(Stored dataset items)
--

@[simp] theorem setThr_base (s : State) (t : Thread) : (s.setThr t).base = s.base := rfl
@[simp] theorem setThr_ctx (s : State) (t : Thread) : (s.setThr t).ctx = s.ctx := rfl
@[simp] theorem setThr_agenda (s : State) (t : Thread) : (s.setThr t).agenda = s.agenda := rfl
@[simp] theorem setThr_cur (s : State) (t : Thread) : (s.setThr t).cur = s.cur := rfl
@[simp] theorem setThr_tick (s : State) (t : Thread) : (s.setThr t).tick = s.tick := rfl
@[simp] theorem setThr_dev_mem (s : State) (t : Thread) : (s.setThr t).dev.mem = s.dev.mem := rfl
@[simp] theorem setThr_dev_poison (s : State) (t : Thread) : (s.setThr t).dev.poison = s.dev.poison := rfl
@[simp] theorem setThr_dev_remote (s : State) (t : Thread) : (s.setThr t).dev.remote = s.dev.remote := rfl
@[simp] theorem setThr_dev_held (s : State) (t : Thread) : (s.setThr t).dev.held = s.dev.held := rfl
@[simp] theorem setThr_dev_dstate (s : State) (t : Thread) : (s.setThr t).dev.dstate = s.dev.dstate := rfl
@[simp] theorem setThr_dev_duty (s : State) (t : Thread) : (s.setThr t).dev.duty = s.dev.duty := rfl
@[simp] theorem setThr_dev_pwin (s : State) (t : Thread) : (s.setThr t).dev.pwin = s.dev.pwin := rfl
@[simp] theorem setThr_dev_pairTab (s : State) (t : Thread) : (s.setThr t).dev.pairTab = s.dev.pairTab := rfl
@[simp] theorem setThr_dev_hops (s : State) (t : Thread) : (s.setThr t).dev.hops = s.dev.hops := rfl
@[simp] theorem setThr_dev_parts (s : State) (t : Thread) : (s.setThr t).dev.parts = s.dev.parts := rfl
@[simp] theorem setThr_dev_time (s : State) (t : Thread) : (s.setThr t).dev.time = s.dev.time := rfl
@[simp] theorem setThr_dev_launches (s : State) (t : Thread) : (s.setThr t).dev.launches = s.dev.launches := rfl
@[simp] theorem setThr_dev_replays (s : State) (t : Thread) : (s.setThr t).dev.replays = s.dev.replays := rfl
@[simp] theorem setThr_dev_producers (s : State) (t : Thread) : (s.setThr t).dev.producers = s.dev.producers := rfl
@[simp] theorem setThr_dev_kept (s : State) (t : Thread) : (s.setThr t).dev.kept = s.dev.kept := rfl
@[simp] theorem setThr_dev_stuck (s : State) (t : Thread) : (s.setThr t).dev.stuck = s.dev.stuck := rfl
@[simp] theorem setThr_dev_mailboxes (s : State) (t : Thread) : (s.setThr t).dev.mailboxes = s.dev.mailboxes := rfl
@[simp] theorem setThr_dev_chans (s : State) (t : Thread) : (s.setThr t).dev.chans = s.dev.chans := rfl
@[simp] theorem setThr_dev_msix (s : State) (t : Thread) : (s.setThr t).dev.msix = s.dev.msix := rfl
@[simp] theorem setThr_dev_portUp (s : State) (t : Thread) : (s.setThr t).dev.portUp = s.dev.portUp := rfl
@[simp] theorem setThr_dev_retries (s : State) (t : Thread) : (s.setThr t).dev.retries = s.dev.retries := rfl
@[simp] theorem setThr_dev_fid (s : State) (t : Thread) : (s.setThr t).dev.fid = s.dev.fid := rfl
@[simp] theorem setThr_dev_boot (s : State) (t : Thread) : (s.setThr t).dev.boot = s.dev.boot := rfl
@[simp] theorem setThr_dev_flash (s : State) (t : Thread) : (s.setThr t).dev.flash = s.dev.flash := rfl
@[simp] theorem setThr_dev_hostData (s : State) (t : Thread) : (s.setThr t).dev.hostData = s.dev.hostData := rfl
@[simp] theorem setThr_dev_nextId (s : State) (t : Thread) : (s.setThr t).dev.nextId = s.dev.nextId := rfl
@[simp] theorem setThr_dev_nextArrival (s : State) (t : Thread) : (s.setThr t).dev.nextArrival = s.dev.nextArrival := rfl
@[simp] theorem setThr_dev_nextTag (s : State) (t : Thread) : (s.setThr t).dev.nextTag = s.dev.nextTag := rfl

/-! ### Registers of a core -/

/-- `x0` reads zero (R69). -/
@[simp] theorem getX_zero (c : Core) : c.getX 0 = 0 := rfl
/-- A write to `x0` is discarded (R69). -/
@[simp] theorem setX_zero (c : Core) (v : Word) : c.setX 0 v = c := rfl

@[simp] theorem setBank_bank (c : Core) (b : Vector Word 64) : (c.setBank b).bank = b := by
  unfold Core.setBank
  by_cases h0 : c.pl = 0
  · simp [h0, Core.bank]
  · rw [if_neg h0]
    by_cases h1 : c.pl = 1
    · simp [h1, Core.bank]
    · rw [if_neg h1]; simp only [Core.bank]; rw [if_neg h0, if_neg h1]

/-- A register written reads back. -/
theorem getX_setX_same (c : Core) (r : XReg) (v : Word) (h : r ≠ 0) : (c.setX r v).getX r = v := by
  simp [Core.setX, Core.getX, h]

/-- Every other register reads as before. -/
theorem getX_setX_ne (c : Core) (r q : XReg) (v : Word) (h : q ≠ r) : (c.setX r v).getX q = c.getX q := by
  unfold Core.setX
  split
  · rfl
  · unfold Core.getX
    rw [setBank_bank, get_set_ne c.bank r q v h]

--

--- Aim of the task ---
What is needed is an exact copy of all the data above.

--- Your solution ---
@[simp] theorem setThr_base (s : State) (t : Thread) : (s.setThr t).base = s.base := rfl
@[simp] theorem setThr_ctx (s : State) (t : Thread) : (s.setThr t).ctx = s.ctx := rfl
@[simp] theorem setThr_agenda (s : State) (t : Thread) : (s.setThr t).agenda = s.agenda := rfl
@[simp] theorem setThr_cur (s : State) (t : Thread) : (s.setThr t).cur = s.cur := rfl
@[simp] theorem setThr_tick (s : State) (t : Thread) : (s.setThr t).tick = s.tick := rfl
@[simp] theorem setThr_dev_mem (s : State) (t : Thread) : (s.setThr t).dev.mem = s.dev.mem := rfl
@[simp] theorem setThr_dev_poison (s : State) (t : Thread) : (s.setThr t).dev.poison = s.dev.poison := rfl
@[simp] theorem setThr_dev_remote (s : State) (t : Thread) : (s.setThr t).dev.remote = s.dev.remote := rfl
@[simp] theorem setThr_dev_held (s : State) (t : Thread) : (s.setThr t).dev.held = s.dev.held := rfl
@[simp] theorem setThr_dev_dstate (s : State) (t : Thread) : (s.setThr t).dev.dstate = s.dev.dstate := rfl
@[simp] theorem setThr_dev_duty (s : State) (t : Thread) : (s.setThr t).dev.duty = s.dev.duty := rfl
@[simp] theorem setThr_dev_pwin (s : State) (t : Thread) : (s.setThr t).dev.pwin = s.dev.pwin := rfl
@[simp] theorem setThr_dev_pairTab (s : State) (t : Thread) : (s.setThr t).dev.pairTab = s.dev.pairTab := rfl
@[simp] theorem setThr_dev_hops (s : State) (t : Thread) : (s.setThr t).dev.hops = s.dev.hops := rfl
@[simp] theorem setThr_dev_parts (s : State) (t : Thread) : (s.setThr t).dev.parts = s.dev.parts := rfl
@[simp] theorem setThr_dev_time (s : State) (t : Thread) : (s.setThr t).dev.time = s.dev.time := rfl
@[simp] theorem setThr_dev_launches (s : State) (t : Thread) : (s.setThr t).dev.launches = s.dev.launches := rfl
@[simp] theorem setThr_dev_replays (s : State) (t : Thread) : (s.setThr t).dev.replays = s.dev.replays := rfl
@[simp] theorem setThr_dev_producers (s : State) (t : Thread) : (s.setThr t).dev.producers = s.dev.producers := rfl
@[simp] theorem setThr_dev_kept (s : State) (t : Thread) : (s.setThr t).dev.kept = s.dev.kept := rfl
@[simp] theorem setThr_dev_stuck (s : State) (t : Thread) : (s.setThr t).dev.stuck = s.dev.stuck := rfl
@[simp] theorem setThr_dev_mailboxes (s : State) (t : Thread) : (s.setThr t).dev.mailboxes = s.dev.mailboxes := rfl
@[simp] theorem setThr_dev_chans (s : State) (t : Thread) : (s.setThr t).dev.chans = s.dev.chans := rfl
@[simp] theorem setThr_dev_msix (s : State) (t : Thread) : (s.setThr t).dev.msix = s.dev.msix := rfl
@[simp] theorem setThr_dev_portUp (s : State) (t : Thread) : (s.setThr t).dev.portUp = s.dev.portUp := rfl
@[simp] theorem setThr_dev_retries (s : State) (t : Thread) : (s.setThr t).dev.retries = s.dev.retries := rfl
@[simp] theorem setThr_dev_fid (s : State) (t : Thread) : (s.setThr t).dev.fid = s.dev.fid := rfl
@[simp] theorem setThr_dev_boot (s : State) (t : Thread) : (s.setThr t).dev.boot = s.dev.boot := rfl
@[simp] theorem setThr_dev_flash (s : State) (t : Thread) : (s.setThr t).dev.flash = s.dev.flash := rfl
@[simp] theorem setThr_dev_hostData (s : State) (t : Thread) : (s.setThr t).dev.hostData = s.dev.hostData := rfl
@[simp] theorem setThr_dev_nextId (s : State) (t : Thread) : (s.setThr t).dev.nextId = s.dev.nextId := rfl
@[simp] theorem setThr_dev_nextArrival (s : State) (t : Thread) : (s.setThr t).dev.nextArrival = s.dev.nextArrival := rfl
@[simp] theorem setThr_dev_nextTag (s : State) (t : Thread) : (s.setThr t).dev.nextTag = s.dev.nextTag := rfl

/-! ### Registers of a core -/

/-- `x0` reads zero (R69). -/
@[simp] theorem getX_zero (c : Core) : c.getX 0 = 0 := rfl
/-- A write to `x0` is discarded (R69). -/
@[simp] theorem setX_zero (c : Core) (v : Word) : c.setX 0 v = c := rfl

@[simp] theorem setBank_bank (c : Core) (b : Vector Word 64) : (c.setBank b).bank = b := by
  unfold Core.setBank
  by_cases h0 : c.pl = 0
  · simp [h0, Core.bank]
  · rw [if_neg h0]
    by_cases h1 : c.pl = 1
    · simp [h1, Core.bank]
    · rw [if_neg h1]; simp only [Core.bank]; rw [if_neg h0, if_neg h1]

/-- A register written reads back. -/
theorem getX_setX_same (c : Core) (r : XReg) (v : Word) (h : r ≠ 0) : (c.setX r v).getX r = v := by
  simp [Core.setX, Core.getX, h]

/-- Every other register reads as before. -/
theorem getX_setX_ne (c : Core) (r q : XReg) (v : Word) (h : q ≠ r) : (c.setX r v).getX q = c.getX q := by
  unfold Core.setX
  split
  · rfl
  · unfold Core.getX
    rw [setBank_bank, get_set_ne c.bank r q v h]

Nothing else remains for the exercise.